The response must consist of the lines below from the one with "0x2A, 0x54] ++" through the one with "190, 97] ++", exactly as they appear and with both ends kept.

**Given data**
<<<<
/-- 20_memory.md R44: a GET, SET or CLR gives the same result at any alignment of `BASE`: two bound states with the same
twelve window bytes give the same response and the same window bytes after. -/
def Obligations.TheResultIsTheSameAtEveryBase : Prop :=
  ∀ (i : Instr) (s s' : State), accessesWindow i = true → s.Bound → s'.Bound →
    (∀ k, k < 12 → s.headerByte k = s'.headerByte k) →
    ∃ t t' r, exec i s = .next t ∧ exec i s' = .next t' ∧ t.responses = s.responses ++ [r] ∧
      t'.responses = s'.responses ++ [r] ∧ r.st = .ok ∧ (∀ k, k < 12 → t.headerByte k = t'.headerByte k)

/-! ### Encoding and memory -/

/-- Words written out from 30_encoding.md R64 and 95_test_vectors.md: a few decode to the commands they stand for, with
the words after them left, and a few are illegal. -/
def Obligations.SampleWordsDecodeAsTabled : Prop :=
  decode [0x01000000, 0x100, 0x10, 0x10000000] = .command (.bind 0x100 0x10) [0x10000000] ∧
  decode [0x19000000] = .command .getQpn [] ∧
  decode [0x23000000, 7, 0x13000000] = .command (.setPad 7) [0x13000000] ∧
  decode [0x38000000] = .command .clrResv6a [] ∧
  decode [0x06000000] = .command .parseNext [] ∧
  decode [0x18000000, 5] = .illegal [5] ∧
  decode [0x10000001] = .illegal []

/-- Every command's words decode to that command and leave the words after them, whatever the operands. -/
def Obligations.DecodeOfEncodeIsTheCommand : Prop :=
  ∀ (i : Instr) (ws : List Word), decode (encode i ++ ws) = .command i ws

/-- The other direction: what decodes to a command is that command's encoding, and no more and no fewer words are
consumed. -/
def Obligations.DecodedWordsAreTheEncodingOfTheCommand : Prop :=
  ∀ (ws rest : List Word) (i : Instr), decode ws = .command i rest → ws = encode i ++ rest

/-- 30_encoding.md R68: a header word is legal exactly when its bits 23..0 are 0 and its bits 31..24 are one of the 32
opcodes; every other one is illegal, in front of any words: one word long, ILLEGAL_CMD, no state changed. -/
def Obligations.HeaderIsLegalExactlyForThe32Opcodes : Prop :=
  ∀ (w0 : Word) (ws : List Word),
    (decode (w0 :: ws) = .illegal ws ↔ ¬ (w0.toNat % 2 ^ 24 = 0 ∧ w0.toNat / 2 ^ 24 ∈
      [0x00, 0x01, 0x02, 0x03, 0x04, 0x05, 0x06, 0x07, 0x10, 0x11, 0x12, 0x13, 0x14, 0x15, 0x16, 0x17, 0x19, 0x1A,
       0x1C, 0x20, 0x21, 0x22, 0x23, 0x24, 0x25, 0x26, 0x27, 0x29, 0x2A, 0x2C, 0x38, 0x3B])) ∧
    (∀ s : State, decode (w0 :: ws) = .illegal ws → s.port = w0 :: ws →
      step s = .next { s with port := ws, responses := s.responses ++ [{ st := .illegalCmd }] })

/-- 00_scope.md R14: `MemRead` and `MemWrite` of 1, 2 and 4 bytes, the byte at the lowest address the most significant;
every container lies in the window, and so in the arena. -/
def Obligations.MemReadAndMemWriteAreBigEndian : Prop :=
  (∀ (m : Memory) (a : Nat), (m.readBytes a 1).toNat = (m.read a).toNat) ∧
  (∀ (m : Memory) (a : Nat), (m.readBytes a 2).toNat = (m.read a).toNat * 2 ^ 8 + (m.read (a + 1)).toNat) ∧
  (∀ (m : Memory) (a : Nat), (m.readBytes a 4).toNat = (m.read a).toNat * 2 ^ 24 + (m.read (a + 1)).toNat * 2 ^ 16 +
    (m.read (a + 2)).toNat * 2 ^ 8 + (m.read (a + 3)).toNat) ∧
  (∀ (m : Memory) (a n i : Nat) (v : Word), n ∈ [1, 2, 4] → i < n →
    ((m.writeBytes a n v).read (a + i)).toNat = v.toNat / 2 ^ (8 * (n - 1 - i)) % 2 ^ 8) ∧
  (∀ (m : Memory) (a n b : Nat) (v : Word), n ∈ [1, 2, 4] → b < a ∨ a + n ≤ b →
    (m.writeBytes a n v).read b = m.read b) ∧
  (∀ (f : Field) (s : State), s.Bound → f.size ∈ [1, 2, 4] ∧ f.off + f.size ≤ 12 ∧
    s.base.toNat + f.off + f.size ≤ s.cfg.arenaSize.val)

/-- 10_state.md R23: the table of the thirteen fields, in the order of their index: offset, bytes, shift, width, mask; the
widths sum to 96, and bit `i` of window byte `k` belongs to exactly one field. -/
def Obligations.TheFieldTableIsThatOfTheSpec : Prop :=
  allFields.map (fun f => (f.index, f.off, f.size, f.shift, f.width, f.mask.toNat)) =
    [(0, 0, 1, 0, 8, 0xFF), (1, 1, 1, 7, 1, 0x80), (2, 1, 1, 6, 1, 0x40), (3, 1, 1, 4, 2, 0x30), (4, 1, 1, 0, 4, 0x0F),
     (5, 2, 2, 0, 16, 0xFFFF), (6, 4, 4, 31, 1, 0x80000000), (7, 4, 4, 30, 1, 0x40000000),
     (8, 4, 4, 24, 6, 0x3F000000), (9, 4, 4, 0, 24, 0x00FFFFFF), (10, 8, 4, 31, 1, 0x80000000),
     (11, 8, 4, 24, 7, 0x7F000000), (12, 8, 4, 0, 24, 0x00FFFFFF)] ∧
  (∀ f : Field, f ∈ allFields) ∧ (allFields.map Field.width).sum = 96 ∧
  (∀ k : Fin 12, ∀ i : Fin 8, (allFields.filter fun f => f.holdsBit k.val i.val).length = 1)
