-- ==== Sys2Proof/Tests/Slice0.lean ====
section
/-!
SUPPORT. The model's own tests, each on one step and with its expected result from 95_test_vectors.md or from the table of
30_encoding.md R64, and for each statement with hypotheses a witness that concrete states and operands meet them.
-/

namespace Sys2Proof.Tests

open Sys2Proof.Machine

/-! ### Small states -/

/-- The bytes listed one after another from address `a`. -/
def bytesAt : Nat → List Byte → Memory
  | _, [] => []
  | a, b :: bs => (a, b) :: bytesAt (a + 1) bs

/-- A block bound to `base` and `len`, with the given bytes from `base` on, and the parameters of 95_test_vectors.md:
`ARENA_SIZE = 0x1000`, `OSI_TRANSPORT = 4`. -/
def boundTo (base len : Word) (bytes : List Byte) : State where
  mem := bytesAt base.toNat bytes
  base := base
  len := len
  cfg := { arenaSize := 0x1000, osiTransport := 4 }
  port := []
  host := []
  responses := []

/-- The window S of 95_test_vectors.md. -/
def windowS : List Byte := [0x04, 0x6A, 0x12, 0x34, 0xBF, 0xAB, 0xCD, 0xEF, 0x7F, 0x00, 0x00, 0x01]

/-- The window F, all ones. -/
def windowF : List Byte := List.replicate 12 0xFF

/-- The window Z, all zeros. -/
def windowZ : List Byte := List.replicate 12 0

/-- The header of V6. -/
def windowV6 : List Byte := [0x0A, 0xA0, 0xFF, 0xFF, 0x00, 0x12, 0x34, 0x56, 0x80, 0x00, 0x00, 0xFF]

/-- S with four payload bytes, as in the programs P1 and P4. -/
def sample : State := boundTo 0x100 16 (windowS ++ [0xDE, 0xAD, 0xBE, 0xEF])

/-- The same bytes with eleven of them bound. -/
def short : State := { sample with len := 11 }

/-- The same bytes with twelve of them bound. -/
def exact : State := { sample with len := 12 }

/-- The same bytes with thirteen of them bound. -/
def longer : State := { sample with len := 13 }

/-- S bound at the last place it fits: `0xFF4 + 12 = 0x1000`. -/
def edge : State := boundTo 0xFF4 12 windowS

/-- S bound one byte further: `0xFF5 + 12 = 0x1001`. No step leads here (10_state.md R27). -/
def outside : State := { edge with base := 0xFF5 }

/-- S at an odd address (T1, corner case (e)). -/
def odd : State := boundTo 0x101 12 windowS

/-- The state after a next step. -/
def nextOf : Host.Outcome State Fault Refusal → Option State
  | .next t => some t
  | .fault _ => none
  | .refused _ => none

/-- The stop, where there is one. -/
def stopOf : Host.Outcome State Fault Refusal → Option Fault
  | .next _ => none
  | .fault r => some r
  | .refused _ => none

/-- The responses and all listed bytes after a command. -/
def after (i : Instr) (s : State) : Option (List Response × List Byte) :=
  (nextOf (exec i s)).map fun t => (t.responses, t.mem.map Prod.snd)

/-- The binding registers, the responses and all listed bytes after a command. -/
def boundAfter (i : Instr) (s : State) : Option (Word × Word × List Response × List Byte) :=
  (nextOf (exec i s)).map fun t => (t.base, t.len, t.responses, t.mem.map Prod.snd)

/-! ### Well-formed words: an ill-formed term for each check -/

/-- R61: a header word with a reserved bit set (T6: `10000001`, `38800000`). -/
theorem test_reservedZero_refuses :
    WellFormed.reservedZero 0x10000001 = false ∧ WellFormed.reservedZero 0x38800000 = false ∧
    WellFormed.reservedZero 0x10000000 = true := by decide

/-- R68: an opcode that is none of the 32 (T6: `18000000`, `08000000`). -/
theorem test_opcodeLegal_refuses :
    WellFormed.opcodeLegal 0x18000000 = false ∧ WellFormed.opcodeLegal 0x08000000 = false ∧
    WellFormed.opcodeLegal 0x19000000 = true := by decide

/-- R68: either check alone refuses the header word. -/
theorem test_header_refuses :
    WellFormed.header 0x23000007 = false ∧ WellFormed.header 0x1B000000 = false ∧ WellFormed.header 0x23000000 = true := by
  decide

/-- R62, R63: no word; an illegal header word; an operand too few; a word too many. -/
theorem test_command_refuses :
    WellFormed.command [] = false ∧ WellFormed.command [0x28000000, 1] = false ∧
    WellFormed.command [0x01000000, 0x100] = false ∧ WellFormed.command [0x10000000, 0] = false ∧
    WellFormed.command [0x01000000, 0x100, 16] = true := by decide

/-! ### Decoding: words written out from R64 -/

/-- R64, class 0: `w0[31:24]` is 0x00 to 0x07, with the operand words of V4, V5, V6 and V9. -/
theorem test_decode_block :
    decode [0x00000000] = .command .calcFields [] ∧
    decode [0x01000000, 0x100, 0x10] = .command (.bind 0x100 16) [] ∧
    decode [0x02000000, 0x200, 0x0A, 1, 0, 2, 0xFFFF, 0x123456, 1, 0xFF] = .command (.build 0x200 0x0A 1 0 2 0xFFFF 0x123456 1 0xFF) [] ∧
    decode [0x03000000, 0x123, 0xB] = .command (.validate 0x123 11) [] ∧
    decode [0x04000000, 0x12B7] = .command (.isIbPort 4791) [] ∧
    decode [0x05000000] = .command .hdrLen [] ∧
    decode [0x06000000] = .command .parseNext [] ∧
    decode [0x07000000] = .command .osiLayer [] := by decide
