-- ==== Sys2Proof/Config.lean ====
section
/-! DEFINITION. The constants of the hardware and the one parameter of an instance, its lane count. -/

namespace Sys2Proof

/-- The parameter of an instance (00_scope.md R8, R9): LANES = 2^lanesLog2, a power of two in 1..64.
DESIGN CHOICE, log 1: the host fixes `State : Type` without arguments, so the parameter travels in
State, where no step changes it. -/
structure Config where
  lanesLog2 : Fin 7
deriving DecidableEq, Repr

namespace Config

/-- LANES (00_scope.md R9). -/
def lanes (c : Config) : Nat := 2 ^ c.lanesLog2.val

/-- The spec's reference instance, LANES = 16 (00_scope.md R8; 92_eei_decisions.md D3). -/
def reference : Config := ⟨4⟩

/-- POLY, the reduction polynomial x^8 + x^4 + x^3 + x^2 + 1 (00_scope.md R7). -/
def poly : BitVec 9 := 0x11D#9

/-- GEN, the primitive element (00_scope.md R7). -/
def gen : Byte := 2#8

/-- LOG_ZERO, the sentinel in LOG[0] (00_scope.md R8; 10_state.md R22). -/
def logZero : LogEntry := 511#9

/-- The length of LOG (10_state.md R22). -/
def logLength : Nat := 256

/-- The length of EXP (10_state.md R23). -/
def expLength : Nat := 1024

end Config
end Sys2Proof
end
>>>>
<<<<
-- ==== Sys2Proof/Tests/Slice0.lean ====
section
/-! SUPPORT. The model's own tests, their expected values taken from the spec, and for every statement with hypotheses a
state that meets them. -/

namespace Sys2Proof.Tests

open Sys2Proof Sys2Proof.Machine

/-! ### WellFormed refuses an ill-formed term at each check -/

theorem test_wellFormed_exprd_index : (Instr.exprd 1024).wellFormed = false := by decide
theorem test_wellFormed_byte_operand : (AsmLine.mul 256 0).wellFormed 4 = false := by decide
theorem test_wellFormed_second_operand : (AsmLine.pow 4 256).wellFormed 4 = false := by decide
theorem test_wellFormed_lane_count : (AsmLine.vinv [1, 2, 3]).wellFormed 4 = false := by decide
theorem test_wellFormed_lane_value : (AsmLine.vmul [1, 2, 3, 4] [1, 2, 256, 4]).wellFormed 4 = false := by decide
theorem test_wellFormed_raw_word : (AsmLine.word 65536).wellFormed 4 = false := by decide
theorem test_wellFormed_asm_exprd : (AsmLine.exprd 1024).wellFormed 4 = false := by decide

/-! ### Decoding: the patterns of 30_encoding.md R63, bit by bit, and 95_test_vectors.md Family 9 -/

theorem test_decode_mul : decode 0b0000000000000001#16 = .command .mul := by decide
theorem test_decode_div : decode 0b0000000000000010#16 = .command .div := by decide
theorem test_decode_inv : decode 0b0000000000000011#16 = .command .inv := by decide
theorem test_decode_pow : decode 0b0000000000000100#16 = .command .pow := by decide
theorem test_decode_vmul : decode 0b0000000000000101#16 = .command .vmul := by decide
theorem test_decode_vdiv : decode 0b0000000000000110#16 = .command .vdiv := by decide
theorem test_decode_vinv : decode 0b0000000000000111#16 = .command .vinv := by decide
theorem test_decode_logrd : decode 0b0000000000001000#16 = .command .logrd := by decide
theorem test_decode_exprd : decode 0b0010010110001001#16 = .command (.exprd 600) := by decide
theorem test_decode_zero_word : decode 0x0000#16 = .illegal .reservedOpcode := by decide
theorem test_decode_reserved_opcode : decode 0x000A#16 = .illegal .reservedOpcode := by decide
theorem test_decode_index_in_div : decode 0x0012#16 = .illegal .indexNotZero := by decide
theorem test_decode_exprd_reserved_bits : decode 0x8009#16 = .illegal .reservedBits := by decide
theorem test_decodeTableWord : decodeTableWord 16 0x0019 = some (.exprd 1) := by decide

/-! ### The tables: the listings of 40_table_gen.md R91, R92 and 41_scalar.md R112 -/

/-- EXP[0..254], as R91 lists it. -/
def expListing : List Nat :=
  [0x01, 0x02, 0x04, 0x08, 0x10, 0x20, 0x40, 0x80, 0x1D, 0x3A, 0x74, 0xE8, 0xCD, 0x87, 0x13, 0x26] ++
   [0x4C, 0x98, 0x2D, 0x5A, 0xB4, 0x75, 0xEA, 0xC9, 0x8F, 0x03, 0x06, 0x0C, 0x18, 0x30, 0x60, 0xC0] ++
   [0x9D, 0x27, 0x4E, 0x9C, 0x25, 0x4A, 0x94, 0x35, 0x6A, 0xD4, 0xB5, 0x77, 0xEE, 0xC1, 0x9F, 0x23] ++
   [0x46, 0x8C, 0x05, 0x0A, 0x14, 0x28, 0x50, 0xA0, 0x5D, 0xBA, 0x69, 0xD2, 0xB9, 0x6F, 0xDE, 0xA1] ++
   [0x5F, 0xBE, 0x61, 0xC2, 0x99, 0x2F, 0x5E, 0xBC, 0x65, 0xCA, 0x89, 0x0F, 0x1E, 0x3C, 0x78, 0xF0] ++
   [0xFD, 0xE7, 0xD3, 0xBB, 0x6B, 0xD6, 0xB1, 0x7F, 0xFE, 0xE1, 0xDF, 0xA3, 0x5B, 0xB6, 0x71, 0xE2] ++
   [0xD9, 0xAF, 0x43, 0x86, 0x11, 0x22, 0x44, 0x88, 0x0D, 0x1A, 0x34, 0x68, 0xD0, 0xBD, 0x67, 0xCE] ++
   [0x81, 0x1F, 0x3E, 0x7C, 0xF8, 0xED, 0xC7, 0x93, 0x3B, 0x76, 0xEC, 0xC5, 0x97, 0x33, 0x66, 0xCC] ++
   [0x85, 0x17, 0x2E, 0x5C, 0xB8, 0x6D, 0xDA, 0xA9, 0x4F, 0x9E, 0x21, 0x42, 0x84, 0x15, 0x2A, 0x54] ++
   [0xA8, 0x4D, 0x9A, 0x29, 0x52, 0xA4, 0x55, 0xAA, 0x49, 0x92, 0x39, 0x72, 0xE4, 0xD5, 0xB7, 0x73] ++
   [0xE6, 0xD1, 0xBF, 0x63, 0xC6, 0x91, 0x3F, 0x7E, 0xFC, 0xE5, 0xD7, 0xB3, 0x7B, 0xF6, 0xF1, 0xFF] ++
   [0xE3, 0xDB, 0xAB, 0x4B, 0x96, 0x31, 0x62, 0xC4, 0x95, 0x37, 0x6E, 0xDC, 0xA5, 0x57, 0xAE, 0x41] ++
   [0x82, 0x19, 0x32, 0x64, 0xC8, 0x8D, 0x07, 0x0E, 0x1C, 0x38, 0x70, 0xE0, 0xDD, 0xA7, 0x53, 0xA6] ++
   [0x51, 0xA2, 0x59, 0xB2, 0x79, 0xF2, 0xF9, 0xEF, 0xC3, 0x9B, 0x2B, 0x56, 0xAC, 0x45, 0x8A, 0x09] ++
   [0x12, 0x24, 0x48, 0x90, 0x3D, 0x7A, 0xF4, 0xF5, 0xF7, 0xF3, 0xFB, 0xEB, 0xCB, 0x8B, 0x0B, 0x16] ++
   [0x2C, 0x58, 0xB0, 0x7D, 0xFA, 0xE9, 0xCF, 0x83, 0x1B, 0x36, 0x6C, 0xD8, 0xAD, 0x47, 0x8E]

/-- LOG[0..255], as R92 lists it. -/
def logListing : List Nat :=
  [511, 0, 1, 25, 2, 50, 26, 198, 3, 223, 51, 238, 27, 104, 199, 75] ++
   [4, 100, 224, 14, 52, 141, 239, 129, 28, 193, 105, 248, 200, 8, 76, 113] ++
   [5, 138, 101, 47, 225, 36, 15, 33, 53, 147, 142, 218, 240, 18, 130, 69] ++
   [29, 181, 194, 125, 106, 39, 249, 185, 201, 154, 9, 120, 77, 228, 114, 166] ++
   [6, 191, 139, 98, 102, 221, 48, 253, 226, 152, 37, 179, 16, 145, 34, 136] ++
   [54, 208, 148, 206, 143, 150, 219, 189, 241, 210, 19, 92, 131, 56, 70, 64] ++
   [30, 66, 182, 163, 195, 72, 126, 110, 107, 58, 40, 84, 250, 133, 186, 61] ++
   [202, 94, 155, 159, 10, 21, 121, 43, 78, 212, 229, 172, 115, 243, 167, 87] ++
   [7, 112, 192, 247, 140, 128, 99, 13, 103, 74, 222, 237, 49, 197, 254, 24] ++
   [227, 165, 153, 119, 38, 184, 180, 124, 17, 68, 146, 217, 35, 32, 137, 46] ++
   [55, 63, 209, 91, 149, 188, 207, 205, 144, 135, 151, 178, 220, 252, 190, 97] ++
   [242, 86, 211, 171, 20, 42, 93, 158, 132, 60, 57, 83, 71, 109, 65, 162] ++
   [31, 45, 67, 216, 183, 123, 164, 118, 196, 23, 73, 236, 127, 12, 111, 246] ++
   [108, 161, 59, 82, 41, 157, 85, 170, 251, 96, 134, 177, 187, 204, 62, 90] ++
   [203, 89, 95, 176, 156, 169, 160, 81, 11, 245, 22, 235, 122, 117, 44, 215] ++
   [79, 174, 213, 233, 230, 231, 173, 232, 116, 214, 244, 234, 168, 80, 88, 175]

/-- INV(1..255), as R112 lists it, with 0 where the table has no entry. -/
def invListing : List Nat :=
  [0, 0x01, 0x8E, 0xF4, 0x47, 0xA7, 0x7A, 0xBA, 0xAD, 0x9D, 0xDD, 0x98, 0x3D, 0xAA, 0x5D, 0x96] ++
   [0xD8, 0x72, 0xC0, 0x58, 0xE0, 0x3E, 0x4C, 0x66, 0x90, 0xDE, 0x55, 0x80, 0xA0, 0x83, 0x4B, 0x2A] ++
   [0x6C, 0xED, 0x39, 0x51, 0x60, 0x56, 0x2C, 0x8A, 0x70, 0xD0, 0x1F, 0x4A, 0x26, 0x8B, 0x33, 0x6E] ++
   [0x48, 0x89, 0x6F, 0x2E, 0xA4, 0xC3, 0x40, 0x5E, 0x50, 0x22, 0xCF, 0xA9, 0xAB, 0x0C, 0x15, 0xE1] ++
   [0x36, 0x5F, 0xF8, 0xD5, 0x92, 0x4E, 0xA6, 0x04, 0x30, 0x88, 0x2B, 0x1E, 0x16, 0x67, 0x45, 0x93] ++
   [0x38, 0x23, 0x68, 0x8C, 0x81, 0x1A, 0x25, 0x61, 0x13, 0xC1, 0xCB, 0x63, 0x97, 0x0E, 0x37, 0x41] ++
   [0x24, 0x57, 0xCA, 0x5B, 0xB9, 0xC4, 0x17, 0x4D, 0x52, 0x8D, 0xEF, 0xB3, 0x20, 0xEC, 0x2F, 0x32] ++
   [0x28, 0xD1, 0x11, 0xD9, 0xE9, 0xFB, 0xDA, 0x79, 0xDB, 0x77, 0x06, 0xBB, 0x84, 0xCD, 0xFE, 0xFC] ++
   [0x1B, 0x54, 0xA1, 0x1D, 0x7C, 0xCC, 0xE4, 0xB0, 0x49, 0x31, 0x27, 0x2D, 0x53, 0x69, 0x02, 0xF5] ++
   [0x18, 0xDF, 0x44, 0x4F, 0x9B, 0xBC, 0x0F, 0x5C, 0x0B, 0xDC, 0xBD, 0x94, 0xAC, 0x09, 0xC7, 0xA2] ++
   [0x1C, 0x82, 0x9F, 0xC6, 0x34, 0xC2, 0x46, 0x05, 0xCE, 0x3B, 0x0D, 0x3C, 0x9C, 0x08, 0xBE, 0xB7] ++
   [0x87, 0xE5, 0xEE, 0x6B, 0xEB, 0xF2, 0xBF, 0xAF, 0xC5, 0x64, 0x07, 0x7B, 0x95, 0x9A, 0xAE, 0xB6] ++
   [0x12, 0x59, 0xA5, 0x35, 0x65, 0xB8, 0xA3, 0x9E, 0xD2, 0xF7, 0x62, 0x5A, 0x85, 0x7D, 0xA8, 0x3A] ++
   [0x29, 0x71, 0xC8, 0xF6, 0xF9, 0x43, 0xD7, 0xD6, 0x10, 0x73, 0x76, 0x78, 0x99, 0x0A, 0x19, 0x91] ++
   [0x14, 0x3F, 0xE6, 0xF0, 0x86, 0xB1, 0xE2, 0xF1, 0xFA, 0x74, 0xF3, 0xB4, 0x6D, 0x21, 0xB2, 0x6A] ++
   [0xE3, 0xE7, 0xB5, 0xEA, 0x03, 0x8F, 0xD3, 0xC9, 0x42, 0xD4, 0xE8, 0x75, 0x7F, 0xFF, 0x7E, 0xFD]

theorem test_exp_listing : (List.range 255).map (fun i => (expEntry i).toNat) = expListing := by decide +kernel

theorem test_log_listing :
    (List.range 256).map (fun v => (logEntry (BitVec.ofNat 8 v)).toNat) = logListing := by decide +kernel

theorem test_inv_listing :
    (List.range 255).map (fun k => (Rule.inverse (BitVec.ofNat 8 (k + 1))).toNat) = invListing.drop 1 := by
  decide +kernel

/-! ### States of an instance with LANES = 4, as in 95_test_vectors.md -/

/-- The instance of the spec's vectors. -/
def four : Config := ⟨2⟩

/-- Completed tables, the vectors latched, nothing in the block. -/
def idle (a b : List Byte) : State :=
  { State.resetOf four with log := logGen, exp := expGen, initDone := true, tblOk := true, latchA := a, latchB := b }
>>>>
<<<<
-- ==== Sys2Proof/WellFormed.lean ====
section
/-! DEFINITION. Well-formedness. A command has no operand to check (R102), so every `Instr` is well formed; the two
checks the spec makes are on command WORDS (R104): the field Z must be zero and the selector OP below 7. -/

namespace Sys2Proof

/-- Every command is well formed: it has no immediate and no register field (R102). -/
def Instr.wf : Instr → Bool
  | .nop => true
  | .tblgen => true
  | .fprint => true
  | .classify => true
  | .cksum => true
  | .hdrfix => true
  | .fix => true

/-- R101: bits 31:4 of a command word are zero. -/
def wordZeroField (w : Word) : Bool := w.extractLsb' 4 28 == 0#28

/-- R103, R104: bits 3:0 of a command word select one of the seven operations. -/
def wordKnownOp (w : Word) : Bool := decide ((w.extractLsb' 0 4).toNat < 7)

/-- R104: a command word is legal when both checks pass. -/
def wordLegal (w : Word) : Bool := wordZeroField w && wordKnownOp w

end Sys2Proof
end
>>>>
**Reply**
   [0x85, 0x17, 0x2E, 0x5C, 0xB8, 0x6D, 0xDA, 0xA9, 0x4F, 0x9E, 0x21, 0x42, 0x84, 0x15, 0x2A, 0x54] ++
   [0xA8, 0x4D, 0x9A, 0x29, 0x52, 0xA4, 0x55, 0xAA, 0x49, 0x92, 0x39, 0x72, 0xE4, 0xD5, 0xB7, 0x73] ++
   [0xE6, 0xD1, 0xBF, 0x63, 0xC6, 0x91, 0x3F, 0x7E, 0xFC, 0xE5, 0xD7, 0xB3, 0x7B, 0xF6, 0xF1, 0xFF] ++
   [0xE3, 0xDB, 0xAB, 0x4B, 0x96, 0x31, 0x62, 0xC4, 0x95, 0x37, 0x6E, 0xDC, 0xA5, 0x57, 0xAE, 0x41] ++
   [0x82, 0x19, 0x32, 0x64, 0xC8, 0x8D, 0x07, 0x0E, 0x1C, 0x38, 0x70, 0xE0, 0xDD, 0xA7, 0x53, 0xA6] ++
   [0x51, 0xA2, 0x59, 0xB2, 0x79, 0xF2, 0xF9, 0xEF, 0xC3, 0x9B, 0x2B, 0x56, 0xAC, 0x45, 0x8A, 0x09] ++
   [0x12, 0x24, 0x48, 0x90, 0x3D, 0x7A, 0xF4, 0xF5, 0xF7, 0xF3, 0xFB, 0xEB, 0xCB, 0x8B, 0x0B, 0x16] ++
   [0x2C, 0x58, 0xB0, 0x7D, 0xFA, 0xE9, 0xCF, 0x83, 0x1B, 0x36, 0x6C, 0xD8, 0xAD, 0x47, 0x8E]

/-- LOG[0..255], as R92 lists it. -/
def logListing : List Nat :=
  [511, 0, 1, 25, 2, 50, 26, 198, 3, 223, 51, 238, 27, 104, 199, 75] ++
   [4, 100, 224, 14, 52, 141, 239, 129, 28, 193, 105, 248, 200, 8, 76, 113] ++
   [5, 138, 101, 47, 225, 36, 15, 33, 53, 147, 142, 218, 240, 18, 130, 69] ++
   [29, 181, 194, 125, 106, 39, 249, 185, 201, 154, 9, 120, 77, 228, 114, 166] ++
   [6, 191, 139, 98, 102, 221, 48, 253, 226, 152, 37, 179, 16, 145, 34, 136] ++
   [54, 208, 148, 206, 143, 150, 219, 189, 241, 210, 19, 92, 131, 56, 70, 64] ++
   [30, 66, 182, 163, 195, 72, 126, 110, 107, 58, 40, 84, 250, 133, 186, 61] ++
   [202, 94, 155, 159, 10, 21, 121, 43, 78, 212, 229, 172, 115, 243, 167, 87] ++
   [7, 112, 192, 247, 140, 128, 99, 13, 103, 74, 222, 237, 49, 197, 254, 24] ++
   [227, 165, 153, 119, 38, 184, 180, 124, 17, 68, 146, 217, 35, 32, 137, 46] ++
   [55, 63, 209, 91, 149, 188, 207, 205, 144, 135, 151, 178, 220, 252, 190, 97] ++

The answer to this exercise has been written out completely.